Records for the task below:

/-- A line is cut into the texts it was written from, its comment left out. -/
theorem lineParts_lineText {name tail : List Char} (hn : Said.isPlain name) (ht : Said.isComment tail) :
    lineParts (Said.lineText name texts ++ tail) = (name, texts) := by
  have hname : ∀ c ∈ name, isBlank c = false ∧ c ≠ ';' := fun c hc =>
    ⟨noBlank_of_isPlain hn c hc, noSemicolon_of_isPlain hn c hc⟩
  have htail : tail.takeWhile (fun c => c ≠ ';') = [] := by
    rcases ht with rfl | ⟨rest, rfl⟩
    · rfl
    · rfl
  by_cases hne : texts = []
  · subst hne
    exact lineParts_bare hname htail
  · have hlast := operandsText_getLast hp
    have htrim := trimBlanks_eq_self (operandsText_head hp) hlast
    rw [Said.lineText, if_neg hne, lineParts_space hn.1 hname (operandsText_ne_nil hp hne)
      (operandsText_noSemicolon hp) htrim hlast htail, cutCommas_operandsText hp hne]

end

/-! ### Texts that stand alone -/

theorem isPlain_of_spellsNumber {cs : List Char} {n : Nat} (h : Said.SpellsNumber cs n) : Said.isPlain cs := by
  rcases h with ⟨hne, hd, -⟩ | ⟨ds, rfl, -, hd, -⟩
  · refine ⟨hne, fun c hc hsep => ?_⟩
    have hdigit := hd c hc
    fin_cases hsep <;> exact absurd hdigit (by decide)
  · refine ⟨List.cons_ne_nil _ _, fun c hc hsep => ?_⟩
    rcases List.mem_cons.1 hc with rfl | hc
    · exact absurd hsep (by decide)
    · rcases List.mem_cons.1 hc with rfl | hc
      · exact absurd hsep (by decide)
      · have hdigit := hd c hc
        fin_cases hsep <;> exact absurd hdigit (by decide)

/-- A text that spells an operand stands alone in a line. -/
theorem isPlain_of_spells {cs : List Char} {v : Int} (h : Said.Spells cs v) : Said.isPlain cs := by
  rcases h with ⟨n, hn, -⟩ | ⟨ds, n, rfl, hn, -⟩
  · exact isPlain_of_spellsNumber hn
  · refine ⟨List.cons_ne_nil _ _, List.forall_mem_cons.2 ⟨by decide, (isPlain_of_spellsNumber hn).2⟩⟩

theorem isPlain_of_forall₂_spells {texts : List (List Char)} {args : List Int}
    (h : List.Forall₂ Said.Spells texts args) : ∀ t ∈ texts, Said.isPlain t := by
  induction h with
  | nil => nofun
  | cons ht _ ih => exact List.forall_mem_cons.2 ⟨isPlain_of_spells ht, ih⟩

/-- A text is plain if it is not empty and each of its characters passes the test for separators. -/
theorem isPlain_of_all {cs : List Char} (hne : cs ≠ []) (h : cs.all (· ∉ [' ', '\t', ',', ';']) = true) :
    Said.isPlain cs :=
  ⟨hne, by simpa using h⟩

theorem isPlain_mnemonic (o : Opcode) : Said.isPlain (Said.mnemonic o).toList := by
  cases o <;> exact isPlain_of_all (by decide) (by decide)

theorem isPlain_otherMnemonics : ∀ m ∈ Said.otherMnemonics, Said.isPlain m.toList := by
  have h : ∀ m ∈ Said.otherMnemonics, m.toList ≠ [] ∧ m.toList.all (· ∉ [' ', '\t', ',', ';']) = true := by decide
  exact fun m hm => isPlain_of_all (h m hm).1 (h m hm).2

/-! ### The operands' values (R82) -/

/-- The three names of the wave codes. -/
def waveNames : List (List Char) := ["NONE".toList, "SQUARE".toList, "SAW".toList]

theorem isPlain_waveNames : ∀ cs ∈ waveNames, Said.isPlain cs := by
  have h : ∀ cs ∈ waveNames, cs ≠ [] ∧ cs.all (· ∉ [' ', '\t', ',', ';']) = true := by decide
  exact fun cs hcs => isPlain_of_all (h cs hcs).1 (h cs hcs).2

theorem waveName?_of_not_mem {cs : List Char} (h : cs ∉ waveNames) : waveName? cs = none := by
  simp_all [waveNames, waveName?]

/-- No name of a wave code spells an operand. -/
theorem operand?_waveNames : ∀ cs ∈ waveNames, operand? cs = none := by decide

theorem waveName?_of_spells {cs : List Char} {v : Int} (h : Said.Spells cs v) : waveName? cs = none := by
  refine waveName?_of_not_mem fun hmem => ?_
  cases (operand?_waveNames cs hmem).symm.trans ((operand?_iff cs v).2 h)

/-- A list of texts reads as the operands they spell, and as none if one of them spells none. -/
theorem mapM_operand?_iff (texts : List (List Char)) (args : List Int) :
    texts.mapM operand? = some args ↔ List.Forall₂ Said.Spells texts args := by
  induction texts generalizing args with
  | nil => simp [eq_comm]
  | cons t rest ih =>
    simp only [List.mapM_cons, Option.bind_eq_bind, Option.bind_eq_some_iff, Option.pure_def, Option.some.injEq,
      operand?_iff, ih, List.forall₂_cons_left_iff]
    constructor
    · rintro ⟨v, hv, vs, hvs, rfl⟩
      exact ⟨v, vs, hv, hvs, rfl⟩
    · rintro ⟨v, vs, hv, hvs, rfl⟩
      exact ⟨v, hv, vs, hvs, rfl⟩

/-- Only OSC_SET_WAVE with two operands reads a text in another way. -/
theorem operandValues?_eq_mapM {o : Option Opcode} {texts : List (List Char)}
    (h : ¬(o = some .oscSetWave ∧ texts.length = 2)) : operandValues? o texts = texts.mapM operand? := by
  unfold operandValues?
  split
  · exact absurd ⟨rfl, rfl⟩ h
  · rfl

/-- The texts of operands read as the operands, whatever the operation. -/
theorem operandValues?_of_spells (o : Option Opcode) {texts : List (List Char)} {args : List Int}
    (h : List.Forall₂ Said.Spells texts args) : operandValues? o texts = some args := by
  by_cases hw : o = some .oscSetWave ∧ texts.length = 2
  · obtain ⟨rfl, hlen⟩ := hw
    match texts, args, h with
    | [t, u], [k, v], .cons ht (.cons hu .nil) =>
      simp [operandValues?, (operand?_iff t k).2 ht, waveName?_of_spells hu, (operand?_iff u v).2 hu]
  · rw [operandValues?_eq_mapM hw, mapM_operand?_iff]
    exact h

End of Records for the task.

= Task details =
For the material above, reproduce exactly the lines from the line with "cases (operand?_waveNames cs" to the line with "t rest ih =>", inclusive, and exclude all others.

= Answer below =
  cases (operand?_waveNames cs hmem).symm.trans ((operand?_iff cs v).2 h)

/-- A list of texts reads as the operands they spell, and as none if one of them spells none. -/
theorem mapM_operand?_iff (texts : List (List Char)) (args : List Int) :
    texts.mapM operand? = some args ↔ List.Forall₂ Said.Spells texts args := by
  induction texts generalizing args with
  | nil => simp [eq_comm]
  | cons t rest ih =>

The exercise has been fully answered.